BACKGROUND OF THE INVENTION

1. Field of the Invention

The disclosure relates to force sensing devices, and in particular, to a foldable force sensing device.

2. Description of the Prior Art

There has been a growing interest in providing frameless or seamless array devices in recent years. An array device such as a sensor array typically employs a considerable number of signal lines to control operations of pixels in the sensor array. Conventionally, these signal lines would take finite space at the side regions of the array device to connect between an operational array and a controller, resulting in a problem of designing a frameless or seamless structure of the array device.

SUMMARY OF THE INVENTION

According to one embodiment of the invention, a force sensing device includes a sensor array, a first substrate, a second substrate and a plurality of electrodes. The first substrate has a sensor region and a side region. The second substrate has a sensor region and a side region. The sensor array is formed above the sensor region of the first substrate. The plurality of electrodes are formed on the sensor region and the side region of the first substrate and below the sensor region and the side region of the second substrate, and coupled to the sensor array. The side region of the first substrate, the side region of the second substrate and the plurality of electrodes on the side region are foldable to a back side of the sensor array.

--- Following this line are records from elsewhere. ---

-- ==== Sys2Proof/Certificates/Slice0/Obligations.lean ====
section
/-! DEFINITION. The statements about the module: one definition per statement, from the numbered rules of the spec. -/

open Sys2Proof Sys2Proof.Machine

/-- A step carries out the command at the front of the queue with the queue's rest. -/
def Obligations.StepCarriesOutTheFrontCommand : Prop :=
  ∀ (s : State) (c : Instr) (q : List Instr), s.pending = c :: q → step s = exec c { s with pending := q }

/-- With no command waiting the module idles: the model's choice (log entry 1). -/
def Obligations.EmptyQueueIdles : Prop := ∀ s : State, s.pending = [] → step s = .next s

/-- No command stops the module. -/
def Obligations.NoCommandStopsTheModule : Prop := ∀ (c : Instr) (s : State), ∃ t, exec c s = .next t

/-- The state after reset is sound: every register reads as its reset word. -/
def Obligations.ResetStateIsSound : Prop :=
  State.reset.Sound ∧ (∀ a, State.reset.rd a = resetWord a) ∧ State.reset.pending = [] ∧ State.reset.supply = .off

/-- Every step of every command keeps the register file canonical and the forwarding database sound. -/
def Obligations.EveryStepKeepsTheStateSound : Prop := ∀ s t : State, s.Sound → step s = .next t → t.Sound

/-- No command, not even a reset, drops, adds or reorders commands that wait. -/
def Obligations.NoCommandTouchesTheQueue : Prop :=
  ∀ (c : Instr) (s t : State), s.Sound → exec c s = .next t → t.pending = s.pending

/-- 02 R41 to R43, R54: the warnings of the supply and of temperature. -/
def Obligations.SupplyAndThermalWarnings : Prop :=
  ∀ s : State,
    (s.supplied = true → s.on F.PWR_STATUS_PWR_WARN = false →
      exec .pwrWarnAssert s = .next ((s.set F.PWR_STATUS_PWR_WARN 1).raise .pwr 0 0)) ∧
    (s.supplied = false ∨ s.on F.PWR_STATUS_PWR_WARN = true → exec .pwrWarnAssert s = .next s) ∧
    exec .pwrWarnClear s = .next (s.set F.PWR_STATUS_PWR_WARN 0) ∧
    (s.supply = .on → exec .overvoltageEvent s = .next (s.raise .pwr 4 0)) ∧
    (s.supplied = true → (∃ x ∈ s.dieTemp, 8 * (s.dieWarnC : Int) ≤ x.2) → s.on F.PWR_STATUS_DIE_WARN = false →
      exec .dieWarnRise s = .next ((s.set F.PWR_STATUS_DIE_WARN 1).raise .pwr 1 0)) ∧
    ((∃ x ∈ s.dieTemp, 8 * (s.dieWarnC : Int) ≤ x.2) → exec .dieWarnFall s = .next s) ∧
    ((∀ x ∈ s.dieTemp, x.2 < 8 * (s.dieWarnC : Int)) → exec .dieWarnFall s = .next (s.set F.PWR_STATUS_DIE_WARN 0)) ∧
    (s.supplied = true → (∃ k < 32, 8 * (s.oeWarnC : Int) ≤ s.getI (F.OE_TEMP_OTS k)) → s.on F.PWR_STATUS_OE_WARN = false →
      exec .oeWarnRise s = .next ((s.set F.PWR_STATUS_OE_WARN 1).raise .pwr 2 0)) ∧
    ((∃ k < 32, 8 * (s.oeWarnC : Int) ≤ s.getI (F.OE_TEMP_OTS k)) → exec .oeWarnFall s = .next s) ∧
    ((∀ k < 32, s.getI (F.OE_TEMP_OTS k) < 8 * (s.oeWarnC : Int)) → exec .oeWarnFall s = .next (s.set F.PWR_STATUS_OE_WARN 0))

/-- 02 R42, R46, R49, R50, R74; 03 R83, R117: what starts and stops the supply leaves. -/
def Obligations.SupplyStartsAndShutsDown : Prop :=
  let Up : State → Prop := fun t => t.supply = .on ∧ t.get F.RST_DOMAIN_HELD = 0x1FF ∧ t.get F.RST_BOOT_STEP = 1 ∧
    (t.rd R.RST_CAUSE).toNat = 1 ∧ t.run = false ∧ t.on F.SYS_STATUS_READY = false
  let Kept : State → State → Prop := fun s t => t.nor = s.nor ∧ t.commits = s.commits ∧ t.pending = s.pending
  let Cold : State → List (Nat × Int) → Prop := fun s ts => (s.dieRead ts).dieAtLeast 95 = false
  let Hot : State → List (Nat × Int) → Prop := fun s ts => (s.dieRead ts).dieAtLeast 95 = true
  ∀ (s : State) (up : Nat) (lost long warn : Bool) (ts : List (Nat × Int)),
    (s.enable = true →
      s.supply = .off ∨ (s.supply = .brownOut ∧ lost = true) ∨ (s.supply = .thermal ∧ s.vinOk = false ∧ Cold s ts) →
      ∃ t, exec (.powerOn lost ts) s = .next t ∧ Up t ∧ t.on F.PWR_STATUS_PWR_WARN = true ∧ t.vinOk = true ∧ Kept s t ∧ t.ledger = s.ledger) ∧
    (s.enable = true → s.supply = .brownOut → lost = false → exec (.powerOn lost ts) s =
      .next (({ s with supply := .on, vinOk := true }.set F.PWR_STATUS_PWR_WARN 1).raise .pwr 0 0)) ∧
    (s.supply = .thermal → s.vinOk = false → Hot s ts → exec (.powerOn lost ts) s = .next ({ s with vinOk := true }.dieRead ts).warnVin) ∧
    (s.supply = .thermal → s.vinOk = true → exec (.powerOn lost ts) s = .next s) ∧
    (s.enable = false → s.supply ∈ [.off, .brownOut] ∨ (s.supply = .thermal ∧ s.vinOk = false ∧ Cold s ts) →
      ∃ t, exec (.powerOn lost ts) s = .next t ∧ t.supply = .standby ∧ t.vinOk = true ∧ Kept s t) ∧
    (s.supply = .standby ∨ (s.supply = .thermal ∧ long = true ∧ s.vinOk = true ∧ Cold s ts) →
      ∃ t, exec (.enableRise long warn ts) s = .next t ∧ Up t ∧ t.enable = true ∧ t.on F.PWR_STATUS_PWR_WARN = warn ∧ Kept s t ∧ t.ledger = s.ledger) ∧
    (s.supply = .thermal → long = false ∨ s.vinOk = false ∨ Hot s ts →
      exec (.enableRise long warn ts) s = .next { s.dieRead ts with enable := true }) ∧
    (s.supply = .on →
      ∃ t, exec (.brownOutAssert up) s = .next t ∧ t.supply = .brownOut ∧ t.vinOk = false ∧ t.get F.RST_DOMAIN_HELD = 0x1FF ∧
        t.get ⟨R.RST_CAUSE, 1, 1⟩ = 1 ∧ t.run = false ∧ Kept s t) ∧
    (s.supply = .standby → exec (.brownOutAssert up) s = .next { s with supply := .off, vinOk := false }) ∧
    (s.supply = .thermal → exec (.brownOutAssert up) s = .next { s with vinOk := false }) ∧
    (s.supply = .on →
      ∃ t, exec (.enableFall up) s = .next t ∧ t.supply = .standby ∧ t.enable = false ∧ t.get F.RST_DOMAIN_HELD = 0x1FF ∧ t.run = false ∧ Kept s t) ∧
    (s.supply = .on → (∃ x ∈ s.dieTemp, 8 * 113 ≤ x.2) →
      ∃ t, exec (.dieShutdownTrip up) s = .next t ∧ t.supply = .thermal ∧ t.get F.RST_DOMAIN_HELD = 0x1FF ∧ t.thermLow = true ∧ t.run = false ∧ Kept s t) ∧
    ((∀ x ∈ s.dieTemp, x.2 < 8 * 113) → exec (.dieShutdownTrip up) s = .next s)

/-- 02 R47, R48, R77: VIO and the test access port. -/
def Obligations.VioAndTestAccessPort : Prop :=
  ∀ (s : State) (mv : Nat) (lands tdi : List Bool),
    (s.vio = .absent → 1710 ≤ mv → mv ≤ 1890 → exec (.vioRise mv) s = .next { s with vio := .v1p8 }) ∧
    (s.vio = .absent → 3135 ≤ mv → mv ≤ 3465 → exec (.vioRise mv) s = .next { s with vio := .v3p3 }) ∧
    (s.vio ≠ .absent → exec (.vioRise mv) s = .next s) ∧
    exec .vioFall s = .next { s with vio := .absent } ∧
    (s.tapLive = true →
      exec (.jtagBypass tdi) s =
        .next { s with tap := { s.tap with instr := .bypass, driven := [], tdo := (false :: tdi).take tdi.length } } ∧
      (tdi.length = 32 → ∃ t, exec (.jtagIdcode tdi) s = .next t ∧ t.tap.instr = .idcode ∧ t.tap.boundary = s.tap.boundary ∧
        t.tap.tdo = (List.range 32).map (Nat.testBit 0x15120C75) ∧ { t with tap := s.tap } = s) ∧
      (tdi.length = 42 → lands.length = 42 → exec (.jtagSamplePreload lands tdi) s =
        .next { s with tap := { instr := .samplePreload, boundary := tdi, driven := [], tdo := lands } }) ∧
      (tdi.length = 42 → lands.length = 42 → ∃ t, t = { s with tap := { instr := .extest, boundary := tdi, driven := tdi, tdo := lands } } ∧
        exec (.jtagExtest lands tdi) s = .next t ∧ ∀ n < 4, t.land (.keep n) = .scan (tdi.getD (18 + n) false)) ∧
      exec (.jtagClamp tdi) s =
        .next { s with tap := { s.tap with instr := .clamp, driven := s.tap.boundary, tdo := (false :: tdi).take tdi.length } } ∧
      exec (.jtagHighz tdi) s =
        .next { s with tap := { s.tap with instr := .highz, driven := [], tdo := (false :: tdi).take tdi.length } }) ∧
    (s.tapLive = false → ∀ c ∈ [Instr.jtagBypass tdi, .jtagIdcode tdi, .jtagSamplePreload lands tdi, .jtagExtest lands tdi, .jtagClamp tdi,
      .jtagHighz tdi], exec c s = .next s) ∧
    exec .tapReset s = .next { s with tap := { s.tap with instr := .idcode, driven := [] } }

/-- 03 R83, R86, R115, R117: software requests of the registers. -/
def Obligations.SoftwareRequestsResetWhatTheyName : Prop :=
  ∀ (s : State) (v : BitVec 32),
    let scope := bits v.toNat 0 4
    let i := bits v.toNat 4 9
    let caused := s.noteCause 7
    (s.run = false → bits v.toNat 16 16 = 0x5A3C →
      (scope = 0 → ∃ t, exec (.swreqSystem v) s = .next t ∧ t.get ⟨R.RST_CAUSE, 7, 1⟩ = 1 ∧ t.get F.RST_DOMAIN_HELD = 0x1FF ∧
        t.get F.RST_BOOT_STEP = 1 ∧ t.supply = s.supply ∧ t.ledger = s.ledger ∧ t.commits = s.commits ∧ t.nor = s.nor) ∧
      (scope = 1 → exec (.swreqComplex v) s = .next (caused.groomReset false true)) ∧
      (scope = 2 → exec (.swreqComplex v) s = .next (caused.groomReset true true)) ∧
      (scope = 3 → i < 36 → exec (.swreqNode v) s = .next (caused.resetNode i)) ∧
      (scope = 4 → i < 32 → exec (.swreqHeddle v) s = .next (caused.heddleReset i)) ∧
      (scope = 5 → i < 32 → exec (.swreqEngine v) s = .next (caused.resetEngine i)) ∧
      (scope = 6 → i < 272 → exec (.swreqLane v) s = .next (caused.resetLane i)) ∧
      (scope = 7 → exec (.swreqTiming v) s = .next caused.timingReset) ∧
      (scope = 8 → i < 4 → exec (.swreqSynthesiser v) s = .next (caused.synRelock i)) ∧
      (scope = 9 → s.portIndexOk i = true → exec (.swreqPort v) s = .next (caused.resetPort i))) ∧
    (s.run = true ∨ bits v.toNat 16 16 ≠ 0x5A3C ∨ 9 < scope ∨ (scope = 3 ∧ 36 ≤ i) ∨ (scope ∈ [4, 5] ∧ 32 ≤ i) ∨ (scope = 6 ∧ 272 ≤ i) ∨
        (scope = 8 ∧ 4 ≤ i) ∨ (scope = 9 ∧ s.portIndexOk i = false) →
      ∀ c ∈ [Instr.swreqSystem v, .swreqComplex v, .swreqNode v, .swreqHeddle v, .swreqEngine v, .swreqLane v, .swreqTiming v,
        .swreqSynthesiser v, .swreqPort v], exec c s = .next s)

According to another embodiment of the invention, a tiled device includes a controller and a plurality of force sensing devices. The plurality of force sensing devices are tiled with each other. Each force sensing device includes a sensor array. The sensor array includes a matrix of pixels arranged at fixed vertical intervals and at fixed horizontal intervals. The controller is arranged at back sides of sensor arrays of the plurality of force sensing devices, and is coupled to the plurality of force sensing devices.

These and other objectives of the present invention will no doubt become obvious to those of ordinary skill in the art after reading the following detailed description of the preferred embodiment that is illustrated in the various figures and drawings.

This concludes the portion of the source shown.